§ **To do**: In the records below, begin at the line that has "last count -/" and stop after the line that has "(deadline _ ‹_›))"; quote those lines verbatim and nothing more.

*** Given records Section Begins ***

/-! `State.enterRetrieving` -/

@[simp] theorem State.enterRetrieving_powered (c : RunContext) (r : Rest) : (s.enterRetrieving c r).powered = s.powered :=
  rfl
@[simp] theorem State.enterRetrieving_cfg (c : RunContext) (r : Rest) : (s.enterRetrieving c r).cfg = s.cfg := rfl
@[simp] theorem State.enterRetrieving_store (c : RunContext) (r : Rest) : (s.enterRetrieving c r).store = s.store := rfl
@[simp] theorem State.enterRetrieving_save (c : RunContext) (r : Rest) : (s.enterRetrieving c r).save = s.save := rfl
@[simp] theorem State.enterRetrieving_retainedMark (c : RunContext) (r : Rest) : (s.enterRetrieving c r).retainedMark = s.retainedMark :=
  rfl
@[simp] theorem State.enterRetrieving_clock (c : RunContext) (r : Rest) : (s.enterRetrieving c r).clock = s.clock := rfl
@[simp] theorem State.enterRetrieving_sensing (c : RunContext) (r : Rest) : (s.enterRetrieving c r).sensing = s.sensing :=
  rfl
@[simp] theorem State.enterRetrieving_log (c : RunContext) (r : Rest) : (s.enterRetrieving c r).log = s.log := rfl
@[simp] theorem State.enterRetrieving_rating (c : RunContext) (r : Rest) : (s.enterRetrieving c r).rating = s.rating := rfl
@[simp] theorem State.enterRetrieving_warning (c : RunContext) (r : Rest) : (s.enterRetrieving c r).warning = s.warning :=
  rfl
@[simp] theorem State.enterRetrieving_cableway (c : RunContext) (r : Rest) : (s.enterRetrieving c r).cableway = s.cableway :=
  rfl
@[simp] theorem State.enterRetrieving_ports (c : RunContext) (r : Rest) : (s.enterRetrieving c r).ports = s.ports := rfl
@[simp] theorem State.enterRetrieving_pending (c : RunContext) (r : Rest) : (s.enterRetrieving c r).pending = s.pending :=
  rfl

/-! `State.postRetrieve` -/

@[simp] theorem State.postRetrieve_powered (c : RunContext) (time : Nat) (e : Option RunState) : (s.postRetrieve c time e).powered = s.powered :=
  by unfold State.postRetrieve; split <;> simp
@[simp] theorem State.postRetrieve_cfg (c : RunContext) (time : Nat) (e : Option RunState) : (s.postRetrieve c time e).cfg = s.cfg :=
  by unfold State.postRetrieve; split <;> simp
@[simp] theorem State.postRetrieve_store (c : RunContext) (time : Nat) (e : Option RunState) : (s.postRetrieve c time e).store = s.store :=
  by unfold State.postRetrieve; split <;> simp
@[simp] theorem State.postRetrieve_save (c : RunContext) (time : Nat) (e : Option RunState) : (s.postRetrieve c time e).save = s.save :=
  by unfold State.postRetrieve; split <;> simp
@[simp] theorem State.postRetrieve_retainedMark (c : RunContext) (time : Nat) (e : Option RunState) : (s.postRetrieve c time e).retainedMark = s.retainedMark :=
  by unfold State.postRetrieve; split <;> simp
@[simp] theorem State.postRetrieve_clock (c : RunContext) (time : Nat) (e : Option RunState) : (s.postRetrieve c time e).clock = s.clock :=
  by unfold State.postRetrieve; split <;> simp
@[simp] theorem State.postRetrieve_sensing (c : RunContext) (time : Nat) (e : Option RunState) : (s.postRetrieve c time e).sensing = s.sensing :=
  by unfold State.postRetrieve; split <;> simp
@[simp] theorem State.postRetrieve_log (c : RunContext) (time : Nat) (e : Option RunState) : (s.postRetrieve c time e).log = s.log :=
  by unfold State.postRetrieve; split <;> simp
@[simp] theorem State.postRetrieve_rating (c : RunContext) (time : Nat) (e : Option RunState) : (s.postRetrieve c time e).rating = s.rating :=
  by unfold State.postRetrieve; split <;> simp
@[simp] theorem State.postRetrieve_warning (c : RunContext) (time : Nat) (e : Option RunState) : (s.postRetrieve c time e).warning = s.warning :=
  by unfold State.postRetrieve; split <;> simp
@[simp] theorem State.postRetrieve_outputs (c : RunContext) (time : Nat) (e : Option RunState) : (s.postRetrieve c time e).outputs = s.outputs :=
  by unfold State.postRetrieve; split <;> simp
@[simp] theorem State.postRetrieve_cableway (c : RunContext) (time : Nat) (e : Option RunState) : (s.postRetrieve c time e).cableway = s.cableway :=
  by unfold State.postRetrieve; split <;> simp
@[simp] theorem State.postRetrieve_run (c : RunContext) (time : Nat) (e : Option RunState) : (s.postRetrieve c time e).run = s.run :=
  by unfold State.postRetrieve; split <;> simp
@[simp] theorem State.postRetrieve_pending (c : RunContext) (time : Nat) (e : Option RunState) : (s.postRetrieve c time e).pending = s.pending :=
  by unfold State.postRetrieve; split <;> simp
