/-- Settles O57: a power-on is its started blocks with the notices of the start at the ports. -/
theorem powerLossAndPowerOn : Obligations.PowerLossAndPowerOn := by
  refine ⟨fun s powered => event_of_powered powered _, fun held f t d s => ⟨powerOn held f t d s, rfl, ?_⟩⟩
  intro kept level clock
  have level_eq : level = (s.restored held).level := (s.restored_item held Retained.level).symm
  have clock_eq : clock = (s.restored held).clock := (s.restored_item held Retained.clock).symm
  clear_value level clock
  subst level_eq clock_eq
  have frame := powerOn_frame held f t d s
  have item := @State.restored_item
  refine ⟨?_, ?_, ?_, ?_, ?_, ?_, ?_, ?_, fun q => ?_⟩
  · rw [frame]
    exact ⟨rfl, rfl, rfl, rfl⟩
  · rw [frame]
    exact ⟨rfl, item s held Retained.entries, item s held Retained.nextSeq, item s held Retained.cursors,
      item s held Retained.results, item s held Retained.counter, item s held Retained.generation⟩
  · rw [frame]
    rfl
  · rw [frame]
    rfl
  · rw [frame]
    exact ⟨rfl, rfl, rfl, rfl, rfl⟩
  · rw [frame]
    rfl
  · rw [frame]
    rfl
  · rw [frame]
    rfl
  · have cfg : (powerOn held f t d s).cfg = s.loadedSettings := by rw [frame]; rfl
    have flip : ∀ (b : Bool) (n : Notice), (if !b then [n] else []) = if b then [] else [n] := by
      intro b n
      cases b <;> rfl
    rw [powerOn_port, cfg, flip, flip]
    rfl

/-! ### Restart -/

/-- Settles O58: a restart is its started blocks with RESTARTED at every port. -/
theorem restart_holds : Obligations.Restart := by
  intro p s taken
  let u := (s.stamp p).restartBlocks
  let n := notice .restarted s.clock.time (some (.level s.warning.level)) (some .restart) (some (.port p))
  have port : ∀ q, u.port q =
      { startPort with lastRequest := if q = p then some s.clock.time else (s.port q).lastRequest, shiftedOut := (s.port q).shiftedOut } := by
    intro q
    have started : u.port q = { startPort with
        lastRequest := ((s.stamp p).port q).lastRequest, shiftedOut := ((s.stamp p).port q).shiftedOut } := by cases q <;> rfl
    rw [started, State.stamp, State.port_setPort]
    by_cases h : q = p <;> simp [h]
  refine ⟨u.postAll n, ?_, ?_⟩
  · rw [exec_of_request (i := .restart p) rfl, State.takeRequest_of_takes taken]
    rfl
  · rw [State.postAll_frame]
    refine ⟨⟨taken.1, rfl, rfl, rfl, rfl⟩, rfl, rfl, ⟨rfl, rfl, rfl⟩, rfl, rfl, rfl, rfl, fun q => ?_⟩
    change (u.postAll n).port q = _
    rw [State.port_postAll, PortState.received_of_room (by rw [port]; exact Nat.zero_lt_succ 15), port]
    have one : ∀ m : Notice → Bool, [n].filter m = if m n then [n] else [] := fun m => by simp [List.filter_cons]
    rw [one]
    rfl

end Sys2Proof.Machine
end

section
/-! The count of the station clock (O13). -/
namespace Sys2Proof.Machine

/-! ### What counts with the clock -/

theorem Clock.count_eq (c : Clock) :
    c.count = ⟨(c.time + 1) % 4294967296, c.unset || decide (4294967295 ≤ c.time), c.setAge.map fun a => min 4294967295 (a + 1)⟩ := by
  have wraps : two32 ≤ c.time + 1 ↔ 4294967295 ≤ c.time := Nat.succ_le_succ_iff
  simp only [Clock.count, wraps]
  rfl

theorem RunContext.count_eq :
    RunContext.count = fun c => { c with quiet := if c.holder.isSome then min 65535 (c.quiet + 1) else c.quiet } := by
  funext c
  obtain ⟨_, _, holder⟩ := c
  cases holder <;> rfl

theorem RatingUnit.count_eq (r : RatingUnit) : r.count = { r with idle := if r.claim.isSome then r.idle - 1 else r.idle } := by
  obtain ⟨_, _, claim⟩ := r
  cases claim <;> rfl

/-- The accumulator takes the value and the count of the source the sample names; a held one gives its value to the last held
(R27). -/
theorem Accumulator.take_eq (a : Accumulator) (x : Sample) (sensor : SensorState) :
    a.take x sensor =
      { sum := if x.source = .held then a.sum else a.sum + x.value.getD 0
        accFloat := if x.source = .float then a.accFloat + 1 else a.accFloat
        accPress := if x.source = .press then a.accPress + 1 else a.accPress
        held := if x.source = .held then a.held + 1 else a.held
        marks := ⟨a.marks.reseated || x.marks.reseated, a.marks.clamped || x.marks.clamped, a.marks.disagree || x.marks.disagree⟩
        lastHeld := if x.source = .held then x.value else a.lastHeld
        sensor := some sensor } := by
  unfold Accumulator.take
  cases x.source <;> rfl

/-! ### The order of the notices and the sample -/

/-- The log unit takes a sample whatever was posted before: a posting reaches the ports alone. -/
theorem State.takeSample_postEach (s : State) (ns : List Notice) : (s.postEach ns).takeSample = s.takeSample.postEach ns := by
  induction ns generalizing s with
  | nil => rfl
  | cons n ns ih =>
    have posted : (s.postAll n).takeSample = s.takeSample.postAll n := by
      rw [State.postAll_eq, State.postAll_eq]
      rfl
    exact (ih (s.postAll n)).trans (by rw [posted]; rfl)

/-! ### What fell due at the last count -/

theorem State.settle_of_nothing_due {s : State} (close : s.log.closeDue = false)
    (idle : s.rating.claim = none ∨ 0 < s.rating.idle) (deadline : ∀ r, s.warning.ack = some r → 0 < r.timer) : s.settle = s := by
  have idle_eq : s.idleExpiry = s := by
    refine if_neg fun ⟨claimed, due⟩ => ?_
    rcases idle with free | left
    · simp [free] at claimed
    · omega
  have deadline_eq : s.deadlineExpiry = s := by
    unfold State.deadlineExpiry
    split
    · rfl
    · exact if_neg (Nat.ne_of_gt (deadline _ ‹_›))
  have close_eq : minuteClose s = s := if_neg (by simp [close])
  rw [State.settle, idle_eq, deadline_eq, close_eq]

/-- Settles O13: what fell due is settled first, and the sample joins the log whether its notices are posted before or after. -/
theorem clockCount : Obligations.ClockCount := by
  intro s tick
  have tick_eq : tick = Clock.count := funext fun c => c.count_eq.symm
  clear_value tick
  subst tick_eq
  refine ⟨fun off => ?_, fun on => ⟨s.idleExpiry, s.idleExpiry.deadlineExpiry, s.settle, event_of_powered on _,
    event_of_powered (by simpa using on) _, event_of_powered (by simpa using on) _, State.settle_of_nothing_due, ?_⟩⟩
  · exact congrArg _ (if_neg (by simp [off]))
  · have counted : exec .stationClockCount s = .next (s.settle.countAll.senseSecond).takeSample := congrArg _ (if_pos on)
    rw [counted]
    generalize s.settle = u
    intro old new x acc taken told notices
    refine congrArg _ ((State.takeSample_postEach ..).trans ?_)
    simp only [State.takeSample, Accumulator.take_eq, State.countAll, RunContext.count_eq, RatingUnit.count_eq]
    rfl

end Sys2Proof.Machine
end

section
/-! The sample expiry (O14): the disagreement check, the step filter and the tries of both gauges, and what they leave. -/
namespace Sys2Proof.Machine

/-! ### The disagreement check -/

/-- The check changes DISAGREE and the two counts alone (R16). -/
theorem checkDisagree_frame (agreeMm : Int) (f p : Option Marked) (x : Sensing) :
    checkDisagree agreeMm f p x = { x with
      disagree := (checkDisagree agreeMm f p x).disagree
      disagreeCount := (checkDisagree agreeMm f p x).disagreeCount
      agreeCount := (checkDisagree agreeMm f p x).agreeCount } := by
  unfold checkDisagree
  split
  · dsimp only
    split <;> split <;> rfl
  · rfl

theorem checkDisagree_of_none (agreeMm : Int) {f p : Option Marked} (h : f = none ∨ p = none) (x : Sensing) :
    checkDisagree agreeMm f p x = x := by
  obtain rfl | rfl := h
  · rfl
  · cases f <;> rfl

/-- A count that stops at 60 reaches it from 59 on. -/
theorem raiseTo_eq_limit_iff (n : Nat) : raiseTo 60 n 1 = 60 ↔ 59 ≤ n := by
  unfold raiseTo
  omega

/-- The stages differ: the sixtieth time in a row sets DISAGREE (R16). -/
theorem checkDisagree_apart {agreeMm : Int} {f p : Marked} (h : agreeMm < |f.mm - p.mm|) (x : Sensing) :
    checkDisagree agreeMm (some f) (some p) x =
      if 59 ≤ x.disagreeCount ∧ x.disagree = false then { x with disagree := true, disagreeCount := 0, agreeCount := 0 }
      else { x with disagreeCount := min 60 (x.disagreeCount + 1), agreeCount := 0 } := by
  simp only [checkDisagree, if_pos h, raiseTo_eq_limit_iff]
  rfl

/-- The stages agree: the sixtieth time in a row clears DISAGREE (R16). -/
theorem checkDisagree_close {agreeMm : Int} {f p : Marked} (h : |f.mm - p.mm| ≤ agreeMm) (x : Sensing) :
    checkDisagree agreeMm (some f) (some p) x =
      if 59 ≤ x.agreeCount ∧ x.disagree = true then { x with disagree := false, disagreeCount := 0, agreeCount := 0 }
      else { x with disagreeCount := 0, agreeCount := min 60 (x.agreeCount + 1) } := by
  simp only [checkDisagree, if_neg (not_lt.2 h), raiseTo_eq_limit_iff]
  rfl

/-! ### The step filter -/

/-- A stage lies outside the step limit of the last accepted one (R12). -/
def outsideStep (stepMm : Int) (last : Option Marked) (m : Marked) : Bool :=
  last.any fun l => decide (stepMm < |m.mm - l.mm|)

/-- A stage offered by a gauge is accepted (R12, R13). -/
def Accepts (stepMm : Int) (last : Option Marked) (g : GaugeFilter) (m : Marked) : Prop :=
  last = none ∨ g.reseat = true ∨ outsideStep stepMm last m = false ∨ 2 ≤ g.rejects

theorem stepFilter_accepted {stepMm : Int} {last : Option Marked} {g : GaugeFilter} {m : Marked} (h : Accepts stepMm last g m) :
    stepFilter stepMm last g m = acceptCandidate m (g.reseat || outsideStep stepMm last m) := by
  unfold stepFilter
  cases last with
  | none => simp [outsideStep]
  | some l =>
    by_cases reseat : g.reseat = true
    · simp [reseat]
    · by_cases near : |m.mm - l.mm| ≤ stepMm
      · simp [reseat, near, outsideStep, not_lt.2 near]
      · have third : 2 ≤ g.rejects := by simpa [Accepts, reseat, outsideStep, near] using h
        have limit : 3 ≤ g.rejects + 1 := by omega
        simp [reseat, near, limit, outsideStep, not_le.1 near]

theorem stepFilter_rejected {stepMm : Int} {last : Option Marked} {g : GaugeFilter} {m : Marked} (h : ¬ Accepts stepMm last g m) :
    stepFilter stepMm last g m = ⟨none, ⟨g.rejects + 1, false⟩⟩ := by
  simp only [Accepts, not_or] at h
  obtain ⟨some_last, reseat, outside, few⟩ := h
  unfold stepFilter
  cases last with
  | none => exact absurd rfl some_last
  | some l =>
    have far : ¬ |m.mm - l.mm| ≤ stepMm := by simpa [outsideStep] using outside
    have below : ¬ 3 ≤ g.rejects + 1 := by omega
    simp only [if_neg reseat, if_neg far, if_neg below]

/-! ### The sample of both tries -/

/-- A sample is of an accepted stage, which becomes the last accepted one, or is held and repeats it (R12, R14). -/
theorem formSample_cases (primary : Gauge) (t : Tries) (last : Option Marked) (disagree : Bool) :
    (∃ m r, (formSample primary t last disagree).source ≠ .held ∧ (formSample primary t last disagree).value = some m.mm ∧
      (formSample primary t last disagree).marks = ⟨r, m.clamped, disagree⟩ ∧ newAccepted t last = some m) ∨
    formSample primary t last disagree = ⟨last.map Marked.mm, .held, ⟨false, last.any Marked.clamped, disagree⟩⟩ ∧
      newAccepted t last = last := by
  have tried : ∀ g, sourceOf g ≠ .held := by
    intro g
    cases g <;> exact nofun
  unfold formSample newAccepted
  cases t.first.accepted with
  | some a => exact .inl ⟨a.1, a.2, tried _, rfl, rfl, rfl⟩
  | none => cases t.second.accepted with
    | some a => exact .inl ⟨a.1, a.2, tried _, rfl, rfl, rfl⟩
    | none => cases last <;> exact .inr ⟨rfl, rfl⟩

/-- The first gauge accepts: the second is not tried (R12). -/
theorem tryBoth_first {stepMm : Int} {last : Option Marked} {g1 : GaugeFilter} {m : Marked} (h : Accepts stepMm last g1 m)
    (g2 : GaugeFilter) (o2 : Option Marked) :
    tryBoth stepMm last g1 g2 (some m) o2 =
      ⟨acceptCandidate m (g1.reseat || outsideStep stepMm last m), ⟨none, { g2 with rejects := 0 }⟩⟩ := by
  simp only [tryBoth, tryGauge, stepFilter_accepted h]
  rfl

/-- The first gauge gives nothing: the second is tried with what it offers (R12). -/
theorem tryBoth_second {stepMm : Int} {last : Option Marked} {g1 : GaugeFilter} {o1 : Option Marked}
    (h : o1 = none ∨ ∃ m, o1 = some m ∧ ¬ Accepts stepMm last g1 m) (g2 : GaugeFilter) (o2 : Option Marked) :
    tryBoth stepMm last g1 g2 o1 o2 =
      ⟨⟨none, if o1 = none then { g1 with rejects := 0 } else ⟨g1.rejects + 1, false⟩⟩, tryGauge stepMm last g2 o2⟩ := by
  obtain rfl | ⟨m, rfl, rejected⟩ := h
  · rfl
  · simp only [tryBoth, tryGauge, stepFilter_rejected rejected]
    rfl
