-- ==== Sys2Proof/Machine/Requests.lean ====
section
/-! DEFINITION. The meanings of the thirty-two request bits (30_encoding.md rules R90-R93, 45_arbiter.md rule R219): one
slice of the bit's task, by the class that TASKCFG gives it. The names are those of the default TASKCFG. -/

namespace Sys2Proof.Machine

/-- The rule of a task of each class (rule R92). -/
def classRule (k : Task) (cls : OpClass) : ClassRule :=
  match cls with
  | .capture => captureRule k
  | .rrWrite => recordWriteRule k
  | .rrRead => recordReadRule k
  | .calWrite => calWriteRule k
  | .calUnlock => calUnlockRule k
  | .pageWrite => pageWriteRule k
  | .eraseSector => eraseSectorRule k
  | .eraseBlock => eraseBlockRule k
  | .read => readRule k
  | .framWrite => framWriteRule k
  | .unassigned => noneRule

/-- The rule of task `k`, by the class of its row of TASKCFG (rules R91, R219). -/
def taskRule (k : Task) (s : State) : ClassRule := classRule k (s.taskCfg k).cls

/-- One slice of task `k`. -/
def serve (k : Task) (s : State) : State := slice k (taskRule k s) s

/-! ### Dispatch's meanings -/

def execReq0CapTrip (s : State) : Result := .next (serve 0 s)
def execReq1CapAlarm (s : State) : Result := .next (serve 1 s)
def execReq2CapExt (s : State) : Result := .next (serve 2 s)
def execReq3EidWrite (s : State) : Result := .next (serve 3 s)
def execReq4EidRead (s : State) : Result := .next (serve 4 s)
def execReq5PeakWrite (s : State) : Result := .next (serve 5 s)
def execReq6PeakRead (s : State) : Result := .next (serve 6 s)
def execReq7DlogErase (s : State) : Result := .next (serve 7 s)
def execReq8DlogWrite (s : State) : Result := .next (serve 8 s)
def execReq9TscaleWrite (s : State) : Result := .next (serve 9 s)
def execReq10TscaleRead (s : State) : Result := .next (serve 10 s)
def execReq11CalUnlock (s : State) : Result := .next (serve 11 s)
def execReq12CalAfeWrite (s : State) : Result := .next (serve 12 s)
def execReq13CalAdcWrite (s : State) : Result := .next (serve 13 s)
def execReq14CalInjWrite (s : State) : Result := .next (serve 14 s)
def execReq15CalAfeRead (s : State) : Result := .next (serve 15 s)
def execReq16CalAdcRead (s : State) : Result := .next (serve 16 s)
def execReq17CalInjRead (s : State) : Result := .next (serve 17 s)
def execReq18FlashRead (s : State) : Result := .next (serve 18 s)
def execReq19FramRead (s : State) : Result := .next (serve 19 s)
def execReq20FramWrite (s : State) : Result := .next (serve 20 s)
def execReq21SectorErase (s : State) : Result := .next (serve 21 s)
def execReq22BlockErase (s : State) : Result := .next (serve 22 s)
def execReq23Unassigned (s : State) : Result := .next (serve 23 s)
def execReq24Unassigned (s : State) : Result := .next (serve 24 s)
def execReq25Unassigned (s : State) : Result := .next (serve 25 s)
def execReq26Unassigned (s : State) : Result := .next (serve 26 s)
def execReq27Unassigned (s : State) : Result := .next (serve 27 s)
def execReq28Unassigned (s : State) : Result := .next (serve 28 s)
def execReq29Unassigned (s : State) : Result := .next (serve 29 s)
def execReq30Unassigned (s : State) : Result := .next (serve 30 s)
def execReq31Unassigned (s : State) : Result := .next (serve 31 s)

end Sys2Proof.Machine
end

*** Given records Section Ends ***

§ **Output for this exercise**:
/-! ### What fell due at the last count -/

theorem State.settle_of_nothing_due {s : State} (close : s.log.closeDue = false)
    (idle : s.rating.claim = none ∨ 0 < s.rating.idle) (deadline : ∀ r, s.warning.ack = some r → 0 < r.timer) : s.settle = s := by
  have idle_eq : s.idleExpiry = s := by
    refine if_neg fun ⟨claimed, due⟩ => ?_
    rcases idle with free | left
    · simp [free] at claimed
    · omega
  have deadline_eq : s.deadlineExpiry = s := by
    unfold State.deadlineExpiry
    split
    · rfl
    · exact if_neg (Nat.ne_of_gt (deadline _ ‹_›))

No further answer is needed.